**Stored data:**
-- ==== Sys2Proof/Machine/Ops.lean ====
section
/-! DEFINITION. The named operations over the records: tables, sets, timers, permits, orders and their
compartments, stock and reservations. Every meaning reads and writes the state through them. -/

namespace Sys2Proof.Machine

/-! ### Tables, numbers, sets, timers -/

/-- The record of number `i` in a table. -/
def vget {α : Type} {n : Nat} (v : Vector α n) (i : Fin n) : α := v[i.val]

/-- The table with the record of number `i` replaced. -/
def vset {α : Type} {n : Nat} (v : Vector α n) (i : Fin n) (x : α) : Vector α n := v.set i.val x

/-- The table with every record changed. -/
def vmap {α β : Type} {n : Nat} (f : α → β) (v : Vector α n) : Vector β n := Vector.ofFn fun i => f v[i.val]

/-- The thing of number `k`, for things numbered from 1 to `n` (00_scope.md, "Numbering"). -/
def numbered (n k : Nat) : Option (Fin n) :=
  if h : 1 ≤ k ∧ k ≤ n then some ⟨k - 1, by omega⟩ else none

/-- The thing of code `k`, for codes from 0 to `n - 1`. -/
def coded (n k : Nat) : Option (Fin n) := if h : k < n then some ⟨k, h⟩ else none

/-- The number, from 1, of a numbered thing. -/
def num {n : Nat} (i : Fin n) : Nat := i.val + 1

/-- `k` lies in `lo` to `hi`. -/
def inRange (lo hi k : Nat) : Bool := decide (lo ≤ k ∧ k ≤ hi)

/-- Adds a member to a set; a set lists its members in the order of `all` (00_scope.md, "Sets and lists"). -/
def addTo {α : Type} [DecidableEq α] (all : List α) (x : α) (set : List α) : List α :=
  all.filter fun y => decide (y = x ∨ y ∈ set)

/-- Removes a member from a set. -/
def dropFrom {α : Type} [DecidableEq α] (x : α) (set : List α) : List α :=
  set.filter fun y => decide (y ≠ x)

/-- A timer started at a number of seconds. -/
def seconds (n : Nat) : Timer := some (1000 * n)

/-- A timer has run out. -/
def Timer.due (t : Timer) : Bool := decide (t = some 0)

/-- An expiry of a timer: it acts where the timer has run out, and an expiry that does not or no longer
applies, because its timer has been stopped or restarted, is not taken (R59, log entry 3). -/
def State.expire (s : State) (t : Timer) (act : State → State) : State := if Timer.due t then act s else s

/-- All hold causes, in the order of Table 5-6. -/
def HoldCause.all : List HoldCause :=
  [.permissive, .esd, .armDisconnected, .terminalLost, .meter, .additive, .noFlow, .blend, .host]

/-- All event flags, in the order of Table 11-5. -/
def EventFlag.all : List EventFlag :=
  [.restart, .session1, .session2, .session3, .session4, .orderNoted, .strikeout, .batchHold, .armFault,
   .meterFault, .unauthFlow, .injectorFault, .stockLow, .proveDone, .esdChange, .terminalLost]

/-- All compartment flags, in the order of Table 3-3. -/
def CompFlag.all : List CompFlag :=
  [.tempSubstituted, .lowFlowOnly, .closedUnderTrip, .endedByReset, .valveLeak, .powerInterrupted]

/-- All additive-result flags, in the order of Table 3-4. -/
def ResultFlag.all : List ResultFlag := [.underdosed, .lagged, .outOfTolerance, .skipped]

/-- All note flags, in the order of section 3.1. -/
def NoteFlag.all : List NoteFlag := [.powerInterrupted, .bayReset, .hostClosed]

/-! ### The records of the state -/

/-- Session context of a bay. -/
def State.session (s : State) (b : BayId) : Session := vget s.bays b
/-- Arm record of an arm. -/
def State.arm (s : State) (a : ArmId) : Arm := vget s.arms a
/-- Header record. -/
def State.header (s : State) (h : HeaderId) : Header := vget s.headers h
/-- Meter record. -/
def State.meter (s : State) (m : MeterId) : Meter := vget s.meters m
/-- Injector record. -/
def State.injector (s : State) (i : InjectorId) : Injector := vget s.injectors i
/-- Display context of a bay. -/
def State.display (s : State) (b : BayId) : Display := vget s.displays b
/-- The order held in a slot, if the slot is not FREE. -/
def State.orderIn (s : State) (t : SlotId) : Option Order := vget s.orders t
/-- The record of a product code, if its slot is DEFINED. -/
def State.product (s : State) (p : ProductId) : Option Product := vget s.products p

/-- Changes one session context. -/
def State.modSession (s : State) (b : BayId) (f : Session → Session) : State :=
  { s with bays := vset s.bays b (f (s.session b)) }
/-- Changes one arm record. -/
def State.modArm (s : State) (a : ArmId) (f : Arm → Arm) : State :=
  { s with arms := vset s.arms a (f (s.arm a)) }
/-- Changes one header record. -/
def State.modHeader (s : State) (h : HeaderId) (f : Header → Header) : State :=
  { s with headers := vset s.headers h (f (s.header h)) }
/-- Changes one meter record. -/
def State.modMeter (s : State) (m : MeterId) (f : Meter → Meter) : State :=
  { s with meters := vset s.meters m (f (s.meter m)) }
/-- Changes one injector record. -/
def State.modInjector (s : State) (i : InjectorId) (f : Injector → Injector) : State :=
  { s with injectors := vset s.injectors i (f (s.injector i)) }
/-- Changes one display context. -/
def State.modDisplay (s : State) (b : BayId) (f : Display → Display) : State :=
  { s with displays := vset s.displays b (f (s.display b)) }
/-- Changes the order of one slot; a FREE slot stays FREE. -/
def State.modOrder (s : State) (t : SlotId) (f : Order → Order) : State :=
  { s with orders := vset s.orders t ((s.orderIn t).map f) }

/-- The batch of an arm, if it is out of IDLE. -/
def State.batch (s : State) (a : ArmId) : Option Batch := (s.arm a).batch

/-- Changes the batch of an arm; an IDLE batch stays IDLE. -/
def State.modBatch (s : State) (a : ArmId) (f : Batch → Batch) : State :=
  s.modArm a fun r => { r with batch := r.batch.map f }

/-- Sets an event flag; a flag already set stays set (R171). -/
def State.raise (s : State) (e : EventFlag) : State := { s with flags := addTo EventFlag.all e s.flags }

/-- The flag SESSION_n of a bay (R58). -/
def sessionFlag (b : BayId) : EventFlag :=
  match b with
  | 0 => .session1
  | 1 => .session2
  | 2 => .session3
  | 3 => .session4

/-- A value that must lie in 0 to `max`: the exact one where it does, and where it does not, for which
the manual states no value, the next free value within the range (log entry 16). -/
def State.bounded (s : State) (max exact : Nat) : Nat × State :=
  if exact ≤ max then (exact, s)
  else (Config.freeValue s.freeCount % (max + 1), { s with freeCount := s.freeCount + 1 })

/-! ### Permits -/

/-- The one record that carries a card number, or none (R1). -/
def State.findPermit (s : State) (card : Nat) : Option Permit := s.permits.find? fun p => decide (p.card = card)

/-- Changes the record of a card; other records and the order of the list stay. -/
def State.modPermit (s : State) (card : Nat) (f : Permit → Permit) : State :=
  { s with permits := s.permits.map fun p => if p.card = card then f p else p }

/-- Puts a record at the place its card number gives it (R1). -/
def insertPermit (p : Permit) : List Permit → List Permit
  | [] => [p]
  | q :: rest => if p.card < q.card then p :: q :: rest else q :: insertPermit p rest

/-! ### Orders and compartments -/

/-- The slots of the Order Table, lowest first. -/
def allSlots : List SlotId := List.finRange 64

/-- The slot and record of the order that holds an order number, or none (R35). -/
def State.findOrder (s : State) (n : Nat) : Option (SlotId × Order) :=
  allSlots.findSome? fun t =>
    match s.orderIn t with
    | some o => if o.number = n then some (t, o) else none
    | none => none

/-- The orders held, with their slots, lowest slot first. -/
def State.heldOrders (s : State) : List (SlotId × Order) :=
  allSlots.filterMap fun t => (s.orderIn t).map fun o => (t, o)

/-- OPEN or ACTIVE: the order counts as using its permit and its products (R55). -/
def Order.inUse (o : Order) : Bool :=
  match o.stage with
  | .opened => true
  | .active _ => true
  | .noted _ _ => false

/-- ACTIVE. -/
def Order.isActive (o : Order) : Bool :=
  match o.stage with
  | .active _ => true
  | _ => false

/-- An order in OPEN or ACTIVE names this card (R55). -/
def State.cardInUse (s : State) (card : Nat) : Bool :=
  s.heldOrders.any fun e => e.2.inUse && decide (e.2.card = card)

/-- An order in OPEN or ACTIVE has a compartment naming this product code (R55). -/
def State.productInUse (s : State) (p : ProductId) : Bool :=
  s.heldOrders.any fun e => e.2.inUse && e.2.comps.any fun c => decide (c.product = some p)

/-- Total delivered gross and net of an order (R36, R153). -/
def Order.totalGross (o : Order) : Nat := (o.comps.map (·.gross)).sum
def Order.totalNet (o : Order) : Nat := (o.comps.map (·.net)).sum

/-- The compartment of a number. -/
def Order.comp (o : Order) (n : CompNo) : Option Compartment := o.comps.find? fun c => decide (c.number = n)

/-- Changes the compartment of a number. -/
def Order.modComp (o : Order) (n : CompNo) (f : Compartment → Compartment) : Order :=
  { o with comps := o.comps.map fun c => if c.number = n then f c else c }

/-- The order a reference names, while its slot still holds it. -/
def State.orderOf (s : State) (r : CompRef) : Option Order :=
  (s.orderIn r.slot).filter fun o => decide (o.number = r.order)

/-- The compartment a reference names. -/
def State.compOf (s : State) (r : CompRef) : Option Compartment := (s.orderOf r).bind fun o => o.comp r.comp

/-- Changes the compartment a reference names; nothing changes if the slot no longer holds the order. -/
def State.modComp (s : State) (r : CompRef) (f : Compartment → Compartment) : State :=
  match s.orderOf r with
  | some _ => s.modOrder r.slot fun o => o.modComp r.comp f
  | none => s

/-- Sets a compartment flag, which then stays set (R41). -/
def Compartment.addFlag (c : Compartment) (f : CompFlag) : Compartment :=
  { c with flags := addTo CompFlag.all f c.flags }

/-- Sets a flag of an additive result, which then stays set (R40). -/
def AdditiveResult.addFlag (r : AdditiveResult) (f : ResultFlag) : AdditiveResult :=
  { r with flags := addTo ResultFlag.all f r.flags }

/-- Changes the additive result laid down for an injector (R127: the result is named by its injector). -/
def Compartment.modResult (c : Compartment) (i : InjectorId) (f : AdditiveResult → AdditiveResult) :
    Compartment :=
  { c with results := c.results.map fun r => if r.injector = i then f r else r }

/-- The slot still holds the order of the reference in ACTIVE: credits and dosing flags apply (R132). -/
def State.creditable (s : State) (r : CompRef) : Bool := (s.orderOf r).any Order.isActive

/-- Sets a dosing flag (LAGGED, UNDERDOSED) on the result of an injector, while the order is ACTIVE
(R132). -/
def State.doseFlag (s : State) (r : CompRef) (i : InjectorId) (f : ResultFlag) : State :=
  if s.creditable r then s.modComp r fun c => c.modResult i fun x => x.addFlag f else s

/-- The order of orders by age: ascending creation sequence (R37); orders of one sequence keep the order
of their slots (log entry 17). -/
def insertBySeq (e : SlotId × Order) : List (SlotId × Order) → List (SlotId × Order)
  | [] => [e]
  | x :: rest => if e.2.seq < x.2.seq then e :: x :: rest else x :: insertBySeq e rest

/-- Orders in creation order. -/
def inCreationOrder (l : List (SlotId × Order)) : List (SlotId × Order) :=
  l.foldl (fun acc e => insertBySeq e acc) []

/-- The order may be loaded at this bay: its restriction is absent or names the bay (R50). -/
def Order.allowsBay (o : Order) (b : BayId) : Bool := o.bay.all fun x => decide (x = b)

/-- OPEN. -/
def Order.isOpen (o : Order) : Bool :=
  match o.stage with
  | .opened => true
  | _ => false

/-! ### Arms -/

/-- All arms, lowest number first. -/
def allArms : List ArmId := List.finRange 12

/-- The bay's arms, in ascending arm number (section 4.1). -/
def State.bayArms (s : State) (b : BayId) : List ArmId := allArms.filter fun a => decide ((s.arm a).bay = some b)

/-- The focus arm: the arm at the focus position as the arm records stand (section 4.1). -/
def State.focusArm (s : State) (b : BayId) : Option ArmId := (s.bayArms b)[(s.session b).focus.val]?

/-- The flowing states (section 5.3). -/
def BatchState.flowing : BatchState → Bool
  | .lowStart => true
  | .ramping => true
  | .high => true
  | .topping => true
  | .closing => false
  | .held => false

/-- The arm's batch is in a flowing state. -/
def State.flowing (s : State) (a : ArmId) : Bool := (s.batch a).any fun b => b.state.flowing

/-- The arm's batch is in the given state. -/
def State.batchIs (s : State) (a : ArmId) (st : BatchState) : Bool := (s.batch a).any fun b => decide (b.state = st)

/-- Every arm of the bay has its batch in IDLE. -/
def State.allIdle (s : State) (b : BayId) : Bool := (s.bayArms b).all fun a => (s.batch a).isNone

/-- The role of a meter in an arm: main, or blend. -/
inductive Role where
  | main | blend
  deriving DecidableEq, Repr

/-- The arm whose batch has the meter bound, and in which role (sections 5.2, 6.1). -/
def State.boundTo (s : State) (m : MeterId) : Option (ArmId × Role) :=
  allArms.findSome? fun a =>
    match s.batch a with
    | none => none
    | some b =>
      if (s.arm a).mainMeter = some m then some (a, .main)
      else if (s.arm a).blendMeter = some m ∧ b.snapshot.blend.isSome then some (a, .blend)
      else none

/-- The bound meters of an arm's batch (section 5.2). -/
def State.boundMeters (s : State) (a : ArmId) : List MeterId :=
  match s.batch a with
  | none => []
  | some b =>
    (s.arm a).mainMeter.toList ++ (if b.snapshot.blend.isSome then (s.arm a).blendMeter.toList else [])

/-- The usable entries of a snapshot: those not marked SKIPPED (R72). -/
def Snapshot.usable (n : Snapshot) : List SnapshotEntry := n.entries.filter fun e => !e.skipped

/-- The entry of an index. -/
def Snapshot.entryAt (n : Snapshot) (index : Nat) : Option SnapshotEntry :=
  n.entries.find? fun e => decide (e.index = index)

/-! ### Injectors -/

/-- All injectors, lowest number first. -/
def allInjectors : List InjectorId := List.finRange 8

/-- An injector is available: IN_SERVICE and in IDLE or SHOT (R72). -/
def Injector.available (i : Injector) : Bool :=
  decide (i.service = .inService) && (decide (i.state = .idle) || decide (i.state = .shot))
--
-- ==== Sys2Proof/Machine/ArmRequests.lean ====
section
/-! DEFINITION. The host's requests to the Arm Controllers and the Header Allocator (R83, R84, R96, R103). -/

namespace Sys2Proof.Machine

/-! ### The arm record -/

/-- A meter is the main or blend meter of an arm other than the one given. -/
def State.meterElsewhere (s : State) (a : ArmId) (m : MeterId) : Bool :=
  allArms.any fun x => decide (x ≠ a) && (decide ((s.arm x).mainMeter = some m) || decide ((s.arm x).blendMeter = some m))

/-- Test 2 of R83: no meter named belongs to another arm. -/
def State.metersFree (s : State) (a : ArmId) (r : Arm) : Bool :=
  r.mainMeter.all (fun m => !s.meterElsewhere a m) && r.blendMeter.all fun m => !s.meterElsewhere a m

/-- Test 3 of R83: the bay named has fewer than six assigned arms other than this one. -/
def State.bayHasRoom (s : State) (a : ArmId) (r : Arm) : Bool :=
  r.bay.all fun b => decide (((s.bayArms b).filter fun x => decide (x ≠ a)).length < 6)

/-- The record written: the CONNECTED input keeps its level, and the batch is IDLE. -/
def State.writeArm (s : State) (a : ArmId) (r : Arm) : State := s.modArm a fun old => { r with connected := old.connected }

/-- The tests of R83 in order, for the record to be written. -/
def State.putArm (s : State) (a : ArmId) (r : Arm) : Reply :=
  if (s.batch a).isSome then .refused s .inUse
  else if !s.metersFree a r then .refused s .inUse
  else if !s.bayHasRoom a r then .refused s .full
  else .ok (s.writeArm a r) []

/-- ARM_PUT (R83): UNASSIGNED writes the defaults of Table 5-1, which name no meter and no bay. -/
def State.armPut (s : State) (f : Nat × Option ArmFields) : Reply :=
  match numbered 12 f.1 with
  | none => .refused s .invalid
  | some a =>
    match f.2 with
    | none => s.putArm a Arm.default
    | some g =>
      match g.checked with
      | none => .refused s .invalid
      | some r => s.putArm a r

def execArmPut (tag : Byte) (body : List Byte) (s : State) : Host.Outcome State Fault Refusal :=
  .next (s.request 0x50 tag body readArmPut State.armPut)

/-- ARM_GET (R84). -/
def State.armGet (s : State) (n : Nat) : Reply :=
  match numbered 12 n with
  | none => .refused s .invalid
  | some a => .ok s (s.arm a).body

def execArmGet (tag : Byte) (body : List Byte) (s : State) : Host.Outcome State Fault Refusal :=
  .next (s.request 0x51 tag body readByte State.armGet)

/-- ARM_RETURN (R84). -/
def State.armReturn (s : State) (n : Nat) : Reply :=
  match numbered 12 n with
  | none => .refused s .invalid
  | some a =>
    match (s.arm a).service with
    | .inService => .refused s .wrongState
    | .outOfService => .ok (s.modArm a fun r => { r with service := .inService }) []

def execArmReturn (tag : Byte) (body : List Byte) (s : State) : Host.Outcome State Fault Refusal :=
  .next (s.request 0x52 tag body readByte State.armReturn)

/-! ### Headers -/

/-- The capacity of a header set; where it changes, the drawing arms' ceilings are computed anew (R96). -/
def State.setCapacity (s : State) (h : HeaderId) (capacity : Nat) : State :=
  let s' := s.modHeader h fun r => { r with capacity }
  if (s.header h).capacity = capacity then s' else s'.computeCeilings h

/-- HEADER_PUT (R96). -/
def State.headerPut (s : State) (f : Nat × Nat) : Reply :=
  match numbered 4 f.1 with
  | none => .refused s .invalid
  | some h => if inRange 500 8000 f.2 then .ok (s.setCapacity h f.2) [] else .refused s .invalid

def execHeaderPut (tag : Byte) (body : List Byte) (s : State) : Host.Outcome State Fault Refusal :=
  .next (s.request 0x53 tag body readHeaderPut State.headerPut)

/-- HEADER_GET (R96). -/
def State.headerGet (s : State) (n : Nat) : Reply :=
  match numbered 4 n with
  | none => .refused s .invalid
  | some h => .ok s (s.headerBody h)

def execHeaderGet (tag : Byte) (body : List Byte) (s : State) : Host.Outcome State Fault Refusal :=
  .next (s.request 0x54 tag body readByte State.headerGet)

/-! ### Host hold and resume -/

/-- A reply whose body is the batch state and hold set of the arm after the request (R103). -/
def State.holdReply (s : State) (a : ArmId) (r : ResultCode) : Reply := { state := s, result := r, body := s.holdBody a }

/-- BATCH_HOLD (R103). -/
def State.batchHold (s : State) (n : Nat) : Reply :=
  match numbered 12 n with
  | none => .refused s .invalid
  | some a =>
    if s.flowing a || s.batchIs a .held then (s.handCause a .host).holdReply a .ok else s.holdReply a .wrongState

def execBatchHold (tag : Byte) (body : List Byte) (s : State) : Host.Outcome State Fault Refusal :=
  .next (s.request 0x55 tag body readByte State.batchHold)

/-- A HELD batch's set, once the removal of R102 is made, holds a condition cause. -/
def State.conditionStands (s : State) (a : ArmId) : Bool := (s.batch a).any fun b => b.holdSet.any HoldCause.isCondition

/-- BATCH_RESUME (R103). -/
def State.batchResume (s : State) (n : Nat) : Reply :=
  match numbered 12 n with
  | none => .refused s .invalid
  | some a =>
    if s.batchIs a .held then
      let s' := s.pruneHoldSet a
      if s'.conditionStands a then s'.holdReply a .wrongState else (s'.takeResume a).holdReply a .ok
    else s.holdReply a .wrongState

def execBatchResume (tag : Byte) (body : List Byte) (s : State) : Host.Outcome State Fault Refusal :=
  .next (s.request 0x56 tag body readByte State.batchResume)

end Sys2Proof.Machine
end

**What you should do:** Given the records above, return exactly the lines starting at the line containing "products (R55). -/" and ending at the line containing "r with flags", including both.

**Exercise solution:**
/-- OPEN or ACTIVE: the order counts as using its permit and its products (R55). -/
def Order.inUse (o : Order) : Bool :=
  match o.stage with
  | .opened => true
  | .active _ => true
  | .noted _ _ => false

/-- ACTIVE. -/
def Order.isActive (o : Order) : Bool :=
  match o.stage with
  | .active _ => true
  | _ => false

/-- An order in OPEN or ACTIVE names this card (R55). -/
def State.cardInUse (s : State) (card : Nat) : Bool :=
  s.heldOrders.any fun e => e.2.inUse && decide (e.2.card = card)

/-- An order in OPEN or ACTIVE has a compartment naming this product code (R55). -/
def State.productInUse (s : State) (p : ProductId) : Bool :=
  s.heldOrders.any fun e => e.2.inUse && e.2.comps.any fun c => decide (c.product = some p)

/-- Total delivered gross and net of an order (R36, R153). -/
def Order.totalGross (o : Order) : Nat := (o.comps.map (·.gross)).sum
def Order.totalNet (o : Order) : Nat := (o.comps.map (·.net)).sum

/-- The compartment of a number. -/
def Order.comp (o : Order) (n : CompNo) : Option Compartment := o.comps.find? fun c => decide (c.number = n)

/-- Changes the compartment of a number. -/
def Order.modComp (o : Order) (n : CompNo) (f : Compartment → Compartment) : Order :=
  { o with comps := o.comps.map fun c => if c.number = n then f c else c }

/-- The order a reference names, while its slot still holds it. -/
def State.orderOf (s : State) (r : CompRef) : Option Order :=
  (s.orderIn r.slot).filter fun o => decide (o.number = r.order)

/-- The compartment a reference names. -/
def State.compOf (s : State) (r : CompRef) : Option Compartment := (s.orderOf r).bind fun o => o.comp r.comp

/-- Changes the compartment a reference names; nothing changes if the slot no longer holds the order. -/
def State.modComp (s : State) (r : CompRef) (f : Compartment → Compartment) : State :=
  match s.orderOf r with
  | some _ => s.modOrder r.slot fun o => o.modComp r.comp f
  | none => s

/-- Sets a compartment flag, which then stays set (R41). -/
def Compartment.addFlag (c : Compartment) (f : CompFlag) : Compartment :=
  { c with flags := addTo CompFlag.all f c.flags }

/-- Sets a flag of an additive result, which then stays set (R40). -/
def AdditiveResult.addFlag (r : AdditiveResult) (f : ResultFlag) : AdditiveResult :=
  { r with flags := addTo ResultFlag.all f r.flags }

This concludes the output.